A second challenge is the validation of gene networks in wheat. In model systems comparison to “gold standard” networks allows the accuracy of different network construction methods to be determined (Marbach et al. 2012). However, in wheat, we know little about the true topology of gene networks so validation using this approach is not possible. Instead, network predictions can be validated on an individual gene basis by examining mutant or gene-edited lines for predicted phenotypic effects (Borrill et al. 2019). Alternatively, gene interactions in the network could be tested using molecular biology approaches. Another promising approach is to integrate several different network construction approaches which can boost the breadth and accuracy of gene interactions in biological networks (Marbach et al. 2012).

A final issue which affects wheat gene networks is that having a large polyploid genome with > 110,000 genes presents practical challenges for some GRN construction techniques. Although co-expression can be carried out on thousands of genes simultaneously (e.g. IWGSC et al. 2018; Ramírez-González et al. 2018), some widely used GRN approaches only permit tens to hundreds of genes due to computational constraints. One method to circumvent this limitation is to filter genes likely to be of interest before entering them into the GRN to reduce the number of genes (e.g. Borrill et al. 2019). Alternatively, some algorithms such as GENIE3 can use tens of thousands of genes as input, although the computational steps take several weeks on a high-performance computing cluster, therefore this approach will not be accessible to all.
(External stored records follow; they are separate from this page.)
/-- `trap(x, intr, code, tval)` of R300 leads from `s` to `t`: each assignment of its pseudocode, and
nothing else. -/
structure Trapped (s t : State) (x : Priv) (intr : Bool) (code : Nat) (tval : Word) : Prop where
  /-- `xepc <- pc` with bits 1:0 cleared (R298). -/
  epc : (t.trapRegs x).epc = s.cfg.trunc s.pc &&& ~~~3
  /-- `xcause <- intr ++ zext(code)`. -/
  causeInterrupt : s.cfg.causeInterrupt (t.trapRegs x).cause = intr
  causeCode : s.cfg.causeCode (t.trapRegs x).cause = code
  /-- `xtval <- tval`. -/
  tval : (t.trapRegs x).tval = s.cfg.trunc tval
  /-- `xtvec` and `xscratch` are untouched. -/
  tvec : (t.trapRegs x).tvec = (s.trapRegs x).tvec
  scratch : (t.trapRegs x).scratch = (s.trapRegs x).scratch
  /-- The trap registers of the other modes are untouched. -/
  otherModes : ∀ y, y ≠ x → t.trapRegs y = s.trapRegs y
  /-- `mstatus.xPIE <- mstatus.xIE`, `mstatus.xIE <- 0`. -/
  previousEnable : t.mstatus.pie x = s.mstatus.ie x
  enable : t.mstatus.ie x = false
  /-- The stacks of the other modes are untouched. -/
  otherEnables : ∀ y, y ≠ x → t.mstatus.pie y = s.mstatus.pie y ∧ t.mstatus.ie y = s.mstatus.ie y
  /-- `mstatus.xPP <- y`: `MPP` for M, `SPP` for S, nothing for U. -/
  previousMode :
    t.mstatus.mpp = (if x = .machine then s.priv else s.mstatus.mpp)
      ∧ t.mstatus.spp = (if x = .supervisor then s.priv == .supervisor else s.mstatus.spp)
  /-- The other fields of `mstatus` are untouched. -/
  otherFields :
    t.mstatus.fs = s.mstatus.fs ∧ t.mstatus.mprv = s.mstatus.mprv ∧ t.mstatus.sum = s.mstatus.sum
      ∧ t.mstatus.mxr = s.mstatus.mxr ∧ t.mstatus.tvm = s.mstatus.tvm ∧ t.mstatus.tw = s.mstatus.tw
      ∧ t.mstatus.tsr = s.mstatus.tsr
  /-- `priv <- x`. -/
  priv : t.priv = x
  /-- `waiting <- false`. -/
  waiting : t.waiting = false
  /-- `pc` is the vector's address (R301). -/
  pc : t.pc = vectorAddress s.cfg (s.trapRegs x).tvec intr code
  /-- Every byte of memory reads as before. -/
  mem : ∀ a, t.mem.read a = s.mem.read a
  /-- Everything else is unchanged: the general registers and every other register. -/
  rest :
    { t with
        mTrap := s.mTrap, sTrap := s.sTrap, uTrap := s.uTrap, mstatus := s.mstatus, priv := s.priv,
        waiting := s.waiting, pc := s.pc } = s

/-- The instruction raises exception `e` with trap value `tval` in state `s`: its next state is the
entry of R300 in the exception's target mode, and the instruction has had no effect (R14). -/
def Raises (i : Instr) (s : State) (e : Exception) (tval : Word) : Prop :=
  ∃ t, exec i s = .next t ∧ Trapped s t (s.exceptionTarget e) false e.code tval

/-- The instruction raises an illegal-instruction exception, with the trap value of R297. -/
def RaisesIllegal (i : Instr) (s : State) : Prop :=
  Raises i s .illegalInstruction (if s.cfg.illegalTvalBits then (encode i).zeroExtend 64 else 0)

/-! ## CSR access (R224, R225, R230 to R235) -/

/-- `csr_read(a)` of R224: the value, and the state after the side effects of reading (R236); none where
it raises. -/
def csrReadSpec (s : State) (a : CsrAddr) : Option (Word × State) :=
  match csrAt s.cfg a with
  | none => none
  | some r =>
    if s.priv.enc < csrLevel a then none
    else if 0x7B0 ≤ a.toNat ∧ a.toNat ≤ 0x7BF then none
    else if s.gated a then none
    else some (s.readCsr r, s.afterRead r)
5.10 Conclusions and Future Outlook

The use of transcriptomics has greatly increased in wheat over the past few years, benefitting from a high-quality genome annotation and decreasing sequencing costs. Accurate gene models now simplify the analysis of transcriptomic data and increase the value of the biological information gained. While traditional studies have focussed on understanding changes in gene expression in response to environmental stresses or developmental changes, there are an increasingly varied applications of RNA-seq from identifying candidate genes by surveying genetically diverse populations through to building gene regulatory networks for hypothesis generation. Rapid developments in technologies for transcriptomics will enable us to deepen our understanding of wheat biology for example uncovering high-resolution gene expression patterns.